# Fried green tomatoes gone sour??



## Kelmg813 (Oct 6, 2010)

I just attempted fried green tomatoes for the first time. The recipe turned out great! The crust was crunch, the inside soft..but the taste was all wrong! I have only had fried green tomatoes once and it didn't taste sour like it did for me tonight.

What did I do wrong? Are there degrees of ripeness in green? If so, how do you tell? Im desperate. I made my family try it for the first time ever and now they told me to never make it again.

Help!


----------



## forty_caliber (Oct 6, 2010)

How thick are your slices of tomato?

.40


----------



## Kelmg813 (Oct 6, 2010)

forty_caliber said:


> How thick are your slices of tomato?
> 
> .40



The recipe said half an inch, but I think they ended up a little thicker...


----------



## forty_caliber (Oct 6, 2010)

Kelmg813 said:


> The recipe said half an inch, but I think they ended up a little thicker...

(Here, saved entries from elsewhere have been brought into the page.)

-- ==== Sys2Proof/Machine/Registers.lean ====
section
/-! DEFINITION. The host's register space: what each register reads as, what a write does, and what is a violation (R17, R28, R34 to R47, R92 to R94, R214). -/

namespace Sys2Proof.Machine

namespace State

/-! ## Registers as they read -/

/-- BOOTSTAT (R28). -/
def bootstat (s : State) : Nat :=
  bit s.boot.rescue * 2 ^ 31 + s.boot.stage % 16 * 2 ^ 24 + s.boot.slota % 16 * 2 ^ 20 + s.boot.slotb % 16 * 2 ^ 16 + s.boot.svn % 256 * 2 ^ 8 + s.boot.slot % 2

/-- THRSTAT (R17). -/
def thrstat (s : State) : Nat :=
  let p := s.power
  p.tjmax % 256 * 2 ^ 24 + bit p.powlim * 128 + bit p.therm * 64 + bit p.coolant * 32 + bit p.vin * 16 + p.level % 4

def cxlLink (s : State) (p : Nat) : Link := s.host.links.toList.getD p Link.fresh
def setLink (s : State) (p : Nat) (l : Link) : State := { s with host := { s.host with links := s.host.links.setIfInBounds p l } }

/-- LINKSTAT of a port (R37). -/
def linkstat (s : State) (p : Nat) : Nat :=
  let l := s.cxlLink p
  bit l.up * 2 ^ 31 + bit l.cache * 2 ^ 30 + bit l.mem * 2 ^ 29 + bit l.flit * 2 ^ 28 + l.speed % 16 * 2 ^ 24 + l.width % 256 * 2 ^ 16 +
  bit l.ats * 2 ^ 15 + bit l.pri * 2 ^ 14 + bit l.prifail * 2 ^ 13 + bit l.retrain * 2 ^ 12 + l.ioonly % 16

/-- A word of a queue's descriptor (R92). -/
def descriptorWord (s : State) (q o : Nat) : Word :=
  let r := s.getQueue q
  match o with
  | 0x00 => word (r.ringbase / 4096 * 4096 + r.ringlog)
  | 0x08 => word (r.crbase / 4096 * 4096 + r.crlog)
  | 0x10 => word (s.queueOwner q * 2 ^ 48 + r.prio)
  | 0x18 => word (bit r.enable * 2 ^ 63 + bit r.drain * 2 ^ 62)
  | _ => word (r.engine * 2 ^ 56 + r.wridx)

/-- A readable word of a kick page (R42). -/
def kickWord (s : State) (q o : Nat) : Option Word :=
  let r := s.getQueue q
  match o with
  | 0x08 => some (word r.rdidx)
  | 0x10 => some (word r.cseq)
  | 0x18 => some (word r.dseq)
  | 0x20 => some (word (bit r.halted * 2 ^ 63 + (if r.halted then r.cause else 0)))
  | _ => none

/-- A word of the error-log window. -/
def logWord (s : State) (n : Nat) : Word :=
  match s.log.entries.find? (fun e => e.seq % 2048 == n / 4) with
  | some e => (logWords e).getD (n % 4) 0
  | none => 0

/-- n bytes of the mailbox's staging area. -/
def mbBytes (s : State) (off n : Nat) : List Byte := (List.range n).map (fun i => SMap.get 0 s.flash.mbdata (off + i))

/-! ## Violations (R41) -/

/-- A violation is logged: the port, the BAR and offset, O1, and whether it writes. -/
def violation (s : State) (port bar off size : Nat) (write : Bool) : State :=
  s.logEntry 1 6 port (word (bar * 2 ^ 56 + off)) (word (2 ^ 48 + bit write * 16 + size % 16))

/-- The mailbox is in reach: in rescue mode and in normal running, on port 0 (R31, R45). -/
def mailboxOpen (s : State) (port : Nat) : Bool := decide (port = 0) && !s.boot.tripped && (s.boot.rescue || s.runs)

/-- A register read (R36 to R38, R41, R42, R45): its value and the state it leaves; none for a violation. -/
def readRegister (s : State) (port bar off size : Nat) : Option (Word × State) :=
  let four (n : Nat) : Option (Word × State) := if size = 4 then some (word n, s) else none
  let eight (w : Word) : Option (Word × State) := if size = 8 then some (w, s) else none
  if off % size ≠ 0 ∨ ¬ (size = 4 ∨ size = 8) then none
  else if bar = 4 then
    if ¬ s.mailboxOpen port then none
    else if 0x8000 ≤ off ∧ off < 0x10000 then some (word (ofBytes (s.mbBytes (off - 0x8000) size)), s)
    else match off with
      | 0x04 => four (bit s.flash.busy * 2 ^ 31 + bit s.flash.overrun * 2 ^ 30 + s.flash.result)
      | 0x08 => four s.flash.mboff
      | 0x0C => four s.flash.mblen
      | 0x10 => four (s.flash.mbseq % 2 ^ 32)
      | _ => none
  else if s.boot.rescue then
    if bar ≠ 0 then none
    else match off with
      | 0x00 => four s.bootstat
      | 0x04 => four s.thrstat
      | 0x08 => four (s.linkstat 0)
      | _ => none
  else if ¬ s.runs then none
  else if bar = 2 then
    if s.boot.stage = 6 ∧ off < 0x1000000 ∧ size = 8 then (s.kickWord (off / 4096) (off % 4096)).map (fun w => (w, s)) else none
  else if bar ≠ 0 then none
  else if off < 0x1000 then
    match off with
    | 0x000 => four s.bootstat
    | 0x004 => four s.thrstat
    | 0x008 => four (s.linkstat 0)
    | 0x00C => four (s.linkstat 1)
    | 0x018 => if size = 8 then some (word s.time, s) else some (word (s.time % 2 ^ 32), { s with host := { s.host with tbaseHigh := BitVec.ofNat 32 (s.time / 2 ^ 32) } })
    | 0x01C => four s.host.tbaseHigh.toNat
    | 0x020 => eight s.boot.bootctl
    | 0x040 => eight s.host.poolbase
    | 0x048 => eight s.host.poolsize
    | 0x050 => eight (word (bit s.host.poolen * 2 ^ 63))
    | _ => none
  else if 0x10000 ≤ off ∧ off < 0x20000 then
    let w := s.logWord ((off - 0x10000) / 8)
    some (if size = 8 then w else word (wbits w (8 * (off % 8) + 31) (8 * (off % 8))), s)
  else if 0x20000 ≤ off ∧ off < 0x26000 then eight (s.windowWord ((off - 0x20000) / 8))
  else if 0x100000 ≤ off ∧ off < 0x140000 then
    if s.boot.stage = 6 ∧ off % 64 ≤ 0x20 then eight (s.descriptorWord ((off - 0x100000) / 64) (off % 64)) else none
  else none

/-! ## Writes -/

/-- A ring's base and length word (R92): none where a reserved bit is set, or where it changes an enabled queue. -/
def writeRing (s : State) (q o : Nat) (v : Word) : Option State :=
  let r := s.getQueue q
  if wbits v 63 52 ≠ 0 ∨ wbits v 11 5 ≠ 0 ∨ (r.enable = true ∧ v ≠ s.descriptorWord q o) then none
  else
    let base := wbits v 51 12 * 4096
    some (s.setQueue q (if o = 0 then { r with ringbase := base, ringlog := wbits v 4 0 } else { r with crbase := base, crlog := wbits v 4 0 }))

/-- ENABLE (R93, R94): none where enabling is refused. -/
def writeEnable (s : State) (q : Nat) (v : Word) : Option State :=
  if wbits v 61 0 ≠ 0 then none
  else if wbits v 63 63 = 1 then (if s.canEnable q then some (s.enableQueue q) else none)
  else some (s.disableQueue q)

def writeDescriptor (s : State) (q o : Nat) (v : Word) : Option State :=
  match o with
  | 0x00 => s.writeRing q 0 v
  | 0x08 => s.writeRing q 8 v
  | 0x10 =>
    let r := s.getQueue q
    if wbits v 47 2 ≠ 0 ∨ (r.enable = true ∧ wbits v 1 0 ≠ r.prio) then none else some (s.setQueue q { r with prio := wbits v 1 0 })
  | 0x18 => s.writeEnable q v
  | _ => none

/-- A mailbox command (R45, R46): dropped with OVERRUN while one executes. -/
def mailboxCommand (s : State) (v : Nat) : Option State :=
  let cmd := bits v 3 0
  if bits v 31 9 ≠ 0 ∨ bits v 7 4 ≠ 0 ∨ cmd = 0 ∨ 3 < cmd then none
  else if s.flash.busy then some { s with flash := { s.flash with overrun := true } }
  else
    let c : FlashCmd := { slot := bits v 8 8, cmd := cmd, off := s.flash.mboff, bytes := if cmd = 2 then s.mbBytes 0 (min s.flash.mblen 32768) else [], sideband := none }
    -- a length beyond the staging area is kept as one byte too many, so that the command finds it out of range
    let c := if cmd = 2 ∧ 32768 < s.flash.mblen then { c with bytes := c.bytes ++ [0] } else c
    some { s with flash := { s.flash with busy := true, engine := s.flash.engine ++ [c] } }

/-- A write to the mailbox (R45). -/
def writeMailbox (s : State) (off size : Nat) (v : Word) : Option State :=
  let n := v.toNat % 2 ^ 32
  if 0x8000 ≤ off ∧ off < 0x10000 then
    let l := toBytes size v.toNat
    some { s with flash := { s.flash with mbdata := ((List.range size).zip l).foldl (fun m e => SMap.set 0 m (off - 0x8000 + e.1) e.2) s.flash.mbdata } }
  else if size ≠ 4 then none
  else match off with
    | 0x00 => s.mailboxCommand n
    | 0x04 => if bits n 29 4 ≠ 0 then none else some (if bits n 30 30 = 1 then { s with flash := { s.flash with overrun := false } } else s)
    | 0x08 => some { s with flash := { s.flash with mboff := n } }
    | 0x0C => if bits n 31 16 ≠ 0 then none else some { s with flash := { s.flash with mblen := n } }
    | _ => none

/-- POOLEN (R214): disabling takes effect once every pooled access already sent has completed, and comes again until then. -/
def writePoolen (s : State) (port : Nat) (v : Word) : Option State :=
  if wbits v 62 0 ≠ 0 then none
  else if wbits v 63 63 = 1 then
    if 2 ^ 24 < wbits s.host.poolbase 51 28 + wbits s.host.poolsize 49 28 then none else some { s with host := { s.host with poolen := true } }
  else if s.inflight.any (fun f => storage f.key == .pooled) ∨ s.arrived.any (fun a => storage a.key == .pooled) then
    some { s with postponed := s.postponed ++ [(.poolWindowDisable, { Arg.none with b := port, w := v })] }
  else some { s with host := { s.host with poolen := false } }

/-- A write to LINKSTAT of a port (R37): it clears what it names. -/
def writeLink (s : State) (p n : Nat) : Option State :=
  let l := s.cxlLink p
  if bits n 11 4 ≠ 0 then none else some (s.setLink p { l with prifail := l.prifail && bits n 13 13 == 0, retrain := l.retrain && bits n 12 12 == 0 })

/-- A write to the device status page (R17, R36 to R39, R214). -/
def writeStatus (s : State) (port off size : Nat) (v : Word) : Option State :=
  let n := v.toNat % 2 ^ 32
  match off, size with
  | 0x004, 4 =>
    let p := s.power
    if bits n 23 8 ≠ 0 ∨ bits n 3 2 ≠ 0 then none
    else some { s with power := { p with powlim := p.powlim && bits n 7 7 == 0, therm := p.therm && bits n 6 6 == 0, coolant := p.coolant && bits n 5 5 == 0, vin := p.vin && bits n 4 4 == 0 } }
  | 0x008, 4 => s.writeLink 0 n
  | 0x00C, 4 => if s.boot.rescue then none else s.writeLink 1 n
  | 0x020, 8 => if s.boot.rescue then none else s.writeBootctl v
  | 0x040, 8 => if s.boot.rescue ∨ s.host.poolen ∨ wbits v 63 52 ≠ 0 ∨ wbits v 27 0 ≠ 0 then none else some { s with host := { s.host with poolbase := v } }
  | 0x048, 8 => if s.boot.rescue ∨ s.host.poolen ∨ wbits v 63 50 ≠ 0 ∨ wbits v 27 0 ≠ 0 then none else some { s with host := { s.host with poolsize := v } }
  | 0x050, 8 => if s.boot.rescue then none else s.writePoolen port v
  | _, _ => none

/-- A write to any register: none for a violation. -/
def writeAny (s : State) (port bar off size : Nat) (v : Word) : Option State :=
  if off % size ≠ 0 ∨ ¬ (size = 4 ∨ size = 8) then none
  else if bar = 4 then (if s.mailboxOpen port then s.writeMailbox off size v else none)
  else if ¬ s.boot.rescue ∧ ¬ s.runs then none
  else if bar = 2 then
    let q := off / 4096
    if s.boot.rescue ∨ s.boot.stage ≠ 6 ∨ 0x1000000 ≤ off ∨ size ≠ 8 ∨ wbits v 63 32 ≠ 0 then none
    else if off % 4096 = 0 then some (s.kick q v.toNat)
    else if off % 4096 = 0x28 then some (s.resume q v.toNat)
    else none
  else if bar ≠ 0 then none
  else if off < 0x1000 then s.writeStatus port off size v
  else if s.boot.rescue ∨ size ≠ 8 then none
  else if 0x20000 ≤ off ∧ off < 0x26000 then
    if wbits s.boot.bootctl 63 63 = 1 then none else some { s with boot := { s.boot with window := SMap.set 0 s.boot.window ((off - 0x20000) / 8) v } }
  else if 0x100000 ≤ off ∧ off < 0x140000 ∧ s.boot.stage = 6 then s.writeDescriptor ((off - 0x100000) / 64) (off % 64) v
  else none

/-- A port that is in reset takes no access: both after a trip, port 1 in rescue mode (R16, R31). -/
def portReset (s : State) (port : Nat) : Bool := s.boot.tripped || (s.boot.rescue && port != 0)

/-- A queue under scrub, whose descriptor or kick page an access names: its new holder's use of it waits (R133). -/
def scrubbedQueue (s : State) (bar off : Nat) : Bool :=
  let e (q : Nat) : Bool := (s.getEntry (entryKey 6 q)).scrub
  !s.boot.rescue && s.boot.stage == 6 && ((bar == 0 && decide (0x100000 ≤ off) && decide (off < 0x140000) && e ((off - 0x100000) / 64)) || (bar == 2 && decide (off < 0x1000000) && e (off / 4096)))

/-- A host write (R41): dropped and logged where it is a violation; lost at a port in reset; one to a queue under scrub comes again after it (R133). -/
def writeRegister (s : State) (port bar off size : Nat) (v : Word) : State :=
  if s.portReset port then s
  else if s.scrubbedQueue bar off then { s with postponed := s.postponed ++ [(.registerWrite, { Arg.none with a := port, b := bar, c := off, d := size, w := v })] }
  else match s.writeAny port bar off size v with
    | some t => t
    | none => s.violation port bar off size true

/-- A host read, answered with its value or as an Unsupported Request (R41). -/
def hostRead (s : State) (port bar off size : Nat) : State :=
  if s.portReset port then s
  else match s.readRegister port bar off size with
    | some (w, t) => t.answer (.register port w)
    | none => (s.violation port bar off size false).answer (.unsupported port)

/-! ## The flash engine (R46, R84) -/

/-- What a command at the flash engine comes to: its result and the slots it leaves. The commit number after 2^32 - 1 is 0, which is the model's choice (log 37). -/
def flashOutcome (s : State) (c : FlashCmd) : Nat × Vector FlashSlot 2 :=
  let f := s.slot c.slot
  let o := s.slot (1 - c.slot)
  let l := s.flash.slots
  let n := c.bytes.length
  if s.runs ∧ c.slot = s.boot.slot then (2, l)
  else if c.cmd = 1 then (if Config.flashError s.free then (3, l) else (0, l.setIfInBounds c.slot FlashSlot.fresh))
  else if c.cmd = 2 then
    if n = 0 ∨ 32768 < n ∨ c.off % 256 ≠ 0 ∨ 2 ^ 25 < c.off + n then (1, l)
    else if f.committed then (4, l)
    else if Config.flashError s.free then (3, l)
    else (0, l.setIfInBounds c.slot { f with image := ((List.range n).zip c.bytes).foldl (fun m e => SMap.set 0 m (c.off + e.1) e.2) f.image })
  else if ¬ Config.headerGood f.image then (5, l)
  else if Config.flashError s.free then (3, l)
  else (0, (l.setIfInBounds c.slot { f with record := some ((o.record.getD 0 + 1) % 2 ^ 32), committed := true }).setIfInBounds (1 - c.slot) { o with active := false })

/-- A sideband message body goes out (R81); a response is kept for a repeat. -/
def sendSideband (s : State) (b : List Byte) : State := State.answer { s with side := { s.side with answer := b } } (.sideband b)

/-- A response message: CMD, FLAGS, SEQ, STATUS and the body (R81). -/
def sideMessage (cmd flags seq status : Nat) (body : List Byte) : List Byte :=
  toBytes 1 cmd ++ toBytes 1 flags ++ toBytes 2 seq ++ toBytes 2 status ++ body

I think the basic problem is that your tomatoes were too thick.  We've always made them with very thin slices.  About 1/16 to 1/8 inches would be about right...about --->||<---  to --->| |<--- thick.


.40


----------



## CharlieD (Oct 7, 2010)

Also what seasoning did you use for the tomatoes? Green tomatoes do not taste good by them selves to begin with. Simply frying them is not going to change that.


----------